After reading several threads, I have concluded that Charcoal Soilmaster Select is better than Turface pro league.....

thoughts? suggestions? advice?

thanks!


----------



## Muirner (Jan 9, 2007)

Turns out that Turface is the replacement for Soil Master Select based off of a thread i just saw elsewhere. Check lesco.com for a dealer near you.


----------



## spypet (Jul 27, 2007)

I have not read anecdotes of anyone being able to buy the gray stuff for the past several years, 
so you may be out of luck no matter what name brand or resellers people claim it goes by now.

two gray clay alternatives;
http://www.aquariumplants.com/Freshwater_Aquarium_Plant_Substrate_p/ss.htm
http://www.aquaticplantcentral.com/...group/77122-ada-prices-new-aqua-soil-new.html


----------



## Seattle_Aquarist (Mar 7, 2008)

Hi hariom,

Soilmaster Select Charcoal was discontinued about 2 years ago followed by Turface Pro League Grey about 1 year ago. I have been looking at the Turface Pro League Heritage Red as an alternative. If you are looking for a grey colored heat treated montmorillonite clay product have been told that the aquariumplants.com substrate in the "Black Diamond" is very similar to Soilmaster Select Charcoal. Spypet is correct to check with you Lesco/John Deere Landscaping dealer for Turface products.

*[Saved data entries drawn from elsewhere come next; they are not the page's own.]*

-- ==== Sys2Proof/Machine/Tiles.lean ====
section
/-! DEFINITION. Tile-tasks: MMMA, MMVA and MSWPW (R431 to R437), the tile-task queues (R150 to R154), the current-step gate
(R32), and what a tile-task computes and writes. -/

namespace Sys2Proof.Machine

/-! ## Shapes (R431) -/

/-- Bytes and pitch of a row of `n` elements. -/
def rowBytes (t : BitVec 4) (n : Nat) : Nat := (n * tyBits t + 7) / 8
def rowPitch (t : BitVec 4) (n : Nat) : Nat := (rowBytes t n + 63) / 64 * 64

/-- Bytes of a tile, with its scale section where it has one. -/
def tileBytes (t : BitVec 4) (rows n : Nat) (scaled : Bool) : Nat :=
  if scaled then rows * rowPitch t n + rows * n / 32 else (rows - 1) * rowPitch t n + rowBytes t n

/-- The scaling rules of R431 for a format with its MX bit and row length. -/
def scaleOk (t : BitVec 4) (mx : Bool) (n : Nat) : Bool :=
  let scaled := t == 14 || mx
  (match t.toNat with
    | 1 | 2 => !mx
    | 5 | 6 | 7 => mx
    | 14 => !mx
    | _ => true) && (!scaled || n % 32 == 0)

/-- What a launch's geometry says: rows and row length of the output, K, formats. -/
structure Geo where
  mmma : Bool
  /-- MMMA: M, N; MMVA: vectors, rows -/
  m : Nat
  n : Nat
  k : Nat
  aty : BitVec 4
  wty : BitVec 4
  cty : BitVec 4
  amx : Bool
  wmx : Bool
  deriving DecidableEq, Repr

def geoOf (mmma : Bool) (g : Word) : Geo :=
  let v := g.toNat
  let ty (i : Nat) : BitVec 4 := BitVec.ofNat 4 (v / 2 ^ i)
  if mmma then { mmma := true, m := bits v 15 0, n := bits v 24 16, k := bits v 33 25, aty := ty 34, wty := ty 38, cty := ty 42,
                 amx := v.testBit 46, wmx := v.testBit 47 }
  else { mmma := false, m := bits v 34 32 + 1, n := bits v 15 0, k := bits v 31 16, aty := ty 39, wty := ty 35, cty := ty 43,
         amx := v.testBit 47, wmx := v.testBit 48 }

def Geo.ascaled (g : Geo) : Bool := g.aty == 14 || g.amx
def Geo.wscaled (g : Geo) : Bool := g.wty == 14 || g.wmx
def Geo.count (g : Geo) : Nat := g.m * rowBytes g.cty g.n
def Geo.aBytes (g : Geo) : Nat := tileBytes g.aty g.m g.k g.ascaled
def Geo.wBytes (g : Geo) : Nat := tileBytes g.wty g.n g.k g.wscaled
def Geo.cBytes (g : Geo) : Nat := tileBytes g.cty g.m g.n false

/-- A format field that names the reserved code, or NB4 elsewhere than for the weights: an illegal word (R274). -/
def Geo.illegal (g : Geo) : Bool := g.aty.toNat ≥ 14 || g.wty == 15 || g.cty.toNat ≥ 14

/-- Field checks of R433 and R436 that need no handle. -/
def geoOk (g : Geo) (word : Word) (slot : BitVec 4) : Bool :=
  let okA : Bool := if g.mmma then [1, 2, 3, 4, 5, 6, 7, 10].contains g.aty.toNat else [1, 2, 3, 4, 10].contains g.aty.toNat
  let okW : Bool := if g.mmma then [1, 2, 3, 4, 5, 6, 7, 10, 14].contains g.wty.toNat else [7, 14, 3, 4, 5, 6, 10, 1].contains g.wty.toNat
  let okC : Bool := if slot == 0 then g.cty == 0 else g.cty.toNat ≤ 4
  let ranges : Bool := if g.mmma then 1 ≤ g.m && 1 ≤ g.n && g.n ≤ 256 && 1 ≤ g.k && g.k ≤ 256 && word.toNat < 2 ^ 48
    else 1 ≤ g.n && 1 ≤ g.k && word.toNat < 2 ^ 49
  okA && okW && okC && ranges && scaleOk g.aty g.amx g.k && scaleOk g.wty g.wmx g.k

/-! ## Queues (R150) -/

/-- Keys of the queue entries that a launch of a core may take. -/
def tileSlots (core : Nat) : List Nat :=
  if isP (siteOf core) then List.range 1024 else (List.range 16).map (16 * numOf core + ·)

def freeTile (s : State) (core : Nat) : Option Nat :=
  (tileSlots core).find? fun i => (mapFind (s.die (siteOf core)).tiles i).isNone

/-- The queue that a queue entry belongs to, as its first key. -/
def tileQueue (site key : Nat) : Nat := if isP site then 0 else key / 16

/-- Enters a record or marker in the lowest-numbered free slot, in queue order. -/
def enterTile (s : State) (core key : Nat) (t : TileTask) : State :=
  noteMarkers (s.modDie (siteOf core) fun d =>
    { d with tiles := mapSet d.tiles key { t with qseq := d.nextQseq }, nextQseq := d.nextQseq + 1 })

def noTile : TileTask :=
  { g := 0, aref := 0, cref := 0, w := 0, bar := none, arg := 0, st := 1, core := 0, task := 0, array := 0, kind := 0,
    phase := false, qseq := 0, op := 0, a := [], c := [], wseg := [], image := [], consts := [], rows := [], qscale := [],
    stats := [], resid := [], srseed := 0, srctr := 0, aBytes := [], wBytes := [], cBytes := [], err := 0, late := false }

/-! ## Launches (R432, R433, R436) -/

/-- The core of the issuing die in whose scratchpad window a range lies. -/
def tilePad (site : Nat) (g : Seg) : Option Nat :=
  match spaceOf g.pa with
  | .pad c off => if siteOf c == site && coreOk c && off + g.len ≤ 0x6000 then some c else none
  | _ => none

/-- R432: a tile lies in DRAM, or in the scratchpad window of one core of the issuing die. -/
def tilePlace (site : Nat) (gs : List Seg) : Bool :=
  gs.all (fun g => isDram g.pa) || match gs with
    | [] => true
    | g :: r => (tilePad site g).isSome && r.all fun q => tilePad site q == tilePad site g

def refAddr (r : Word) : Word := r &&& 0x00FFFFFFFFFFFFFF

/-- The side ranges of a program: row scales, quantiser scales, statistics, residual (R441). -/
def sideRanges (g : Geo) (image : List Byte) (consts : List (BitVec 32)) : M (List Seg × List Seg × List Seg × List Seg) := do
  let use (p : Instr → Bool) (i len acc : Nat) : M (List Seg) :=
    if epiUses image p then segsOf (constPair consts i) len acc else pure []
  let resid ← use (fun i => match i with
    | .eres _ => true
    | _ => false) 8 g.cBytes aSrc
  let qscale ← use (fun i => match i with
    | .eqkv _ _ _ => true
    | _ => false) 10 128 aSrc
  let stats ← use (fun i => match i with
    | .estat _ _ => true
    | _ => false) 12 (8 * g.m) aDst
  let rows ← use (fun i => match i with
    | .erow _ _ => true
    | _ => false) 14 (4 * (if g.mmma then g.m else g.n)) aSrc
  return (rows, qscale, stats, resid)

/-- What the checks of MMMA and MMVA end in: a refusal with its code, or the operation, its record, and whether its program draws
(R283). -/
inductive TileVerdict where
  | refused (code : Nat)
  | launch (o : Op) (t : TileTask) (sr : Bool)
  deriving DecidableEq, Repr

/-- The checks of MMMA and MMVA on their arguments, top first, in the order of R428. -/
def matrixChecks (mmma : Bool) (slot : BitVec 4) (emptyA markC acc : BitVec 1) (key : Nat) (a : List Word) : M TileVerdict := do
  let s0 ← get
  let site := siteOf s0.turn
  let word := a.getD 0 0
  let cref := a.getD 1 0
  let aref := a.getD 2 0
  let w := a.getD 3 0
  let g := geoOf mmma word
  let epi := mapGet {} (s0.core s0.turn).epis slot.toNat
  let handleOk : Bool := !mmma || (bits w.toNat 7 3 == 0 && w.toNat < 2 ^ 34 && bits w.toNat 33 8 % 64 == 0 &&
    bits w.toNat 33 8 + g.wBytes ≤ 0x03000000)
  if g.illegal then illegal
  if !geoOk g word slot || !handleOk || (slot != 0 && !epi.filled) then return .refused 1
  if mmma && !(s0.die site).wbok.getLsbD (w.toNat % 8) then return .refused 2
  let asegs ← segsOf (refAddr aref) g.aBytes aSrc
  if acc == 1 then
    let _ ← segsOf (refAddr cref) g.cBytes aSrc
  let csegs ← segsOf (refAddr cref) g.cBytes aDst
  let wsegs ← if mmma then pure [] else segsOf w g.wBytes aSrc
  let image := if slot == 0 then [] else epi.image
  let (rows, qscale, stats, resid) ← sideRanges g image epi.consts
  let s ← get
  let wOk : Bool := wsegs.all fun q => match spaceOf q.pa with
    | .dram k => dSite k == site
    | _ => false
  if !tilePlace site asegs || !tilePlace site csegs || !wOk || (asegs ++ wsegs ++ rows ++ qscale ++ resid).any (badSrc s) ||
      (csegs ++ stats).any (badDst s) then return .refused 1
  let c := s.ctx
  let o := newOp s .tile .m g.count
  let o := { o with src := joinSegs (asegs ++ wsegs ++ rows ++ qscale ++ resid ++ stats), dst := joinSegs csegs, nums := [site, key] }
  let t : TileTask := { noTile with
    g := word, aref := aref, cref := cref, w := w, bar := o.bar, arg := slot ++ (0 : BitVec 1) ++ emptyA ++ markC ++ acc,
    core := s.turn, task := BitVec.ofNat 12 (taskIndex c.taskid), kind := b2n (!mmma), op := o.id, a := joinSegs asegs,
    c := joinSegs csegs, wseg := joinSegs wsegs, image := image, consts := epi.consts, rows := rows, qscale := qscale,
    stats := stats, resid := resid, srseed := c.srseed, srctr := c.srctr }
  return .launch o t (epiSr image)

/-- MMMA and MMVA. -/
def matrixWord (mmma : Bool) (slot : BitVec 4) (emptyA markC acc : BitVec 1) (s : State) : Host.Outcome State Fault Refusal :=
  engWord .m (do
    -- its SRCTR and SRSEED are those that T has committed (R254)
    modCur Core.unwind
    let s0 ← get
    if mmma != isP (siteOf s0.turn) then illegal
    match freeTile s0 s0.turn with
    | none => stall
    | some key =>
      let a ← topN .m 4
      let v ← matrixChecks mmma slot emptyA markC acc key a
      drop .m 4
      let g := geoOf mmma (a.getD 0 0)
      match v with
      | .refused code => modify fun s => refuse s .m g.count code
      | .launch o t sr =>
        modify fun s => enterTile (launchOp s o) s.turn key t
        if sr then modCtx fun c => { c with srctr := c.srctr + BitVec.ofNat 64 (g.m * g.n) }) s

def execMmma (slot : BitVec 4) (emptyA markC acc : BitVec 1) (s : State) : Host.Outcome State Fault Refusal :=
  matrixWord true slot emptyA markC acc s
def execMmva (slot : BitVec 4) (emptyA markC acc : BitVec 1) (s : State) : Host.Outcome State Fault Refusal :=
  matrixWord false slot emptyA markC acc s

/-- PHASE of a barrier object, whatever its tags (R154). -/
def barPhase (s : State) (b : Nat) : Bool := barWord s b 2 % 2 == 1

30 Gallon w/Turface Pro League Grey







This image has been resized. Click this bar to view the full image. The original image is sized 800x600.


----------



## skerzfan (Nov 25, 2010)

hariom said:


> hey guys,
> 
> does anyone know where i can buy Charcoal Soilmaster Select in Seattle or have it shipped to my place.
> 
> ...


I checked with a John Deere Landscaping place in Lincoln, NE a year or two back and they located a partial pallet of Charcoal SMS Pro's Choice in Kansas City. You might get lucky and someone may have some laying around yet.

How much do you need? If it's for a smaller tank, I could help you out. From what I've gathered it has fewer issues than have been reported with Turface.


----------



## abufisher (Jun 17, 2011)

they say SMS is discontinued.. i just picked up some from a nice fellow off the forums.. he has about 40lbs ? im not really sure on quantity but he is in arlington tx.


----------



## Seattle_Aquarist (Mar 7, 2008)

Hi abufisher,

Good for you! He probably had it in his garage or basement. It comes in 50# bags so he obviously used a little of it.


----------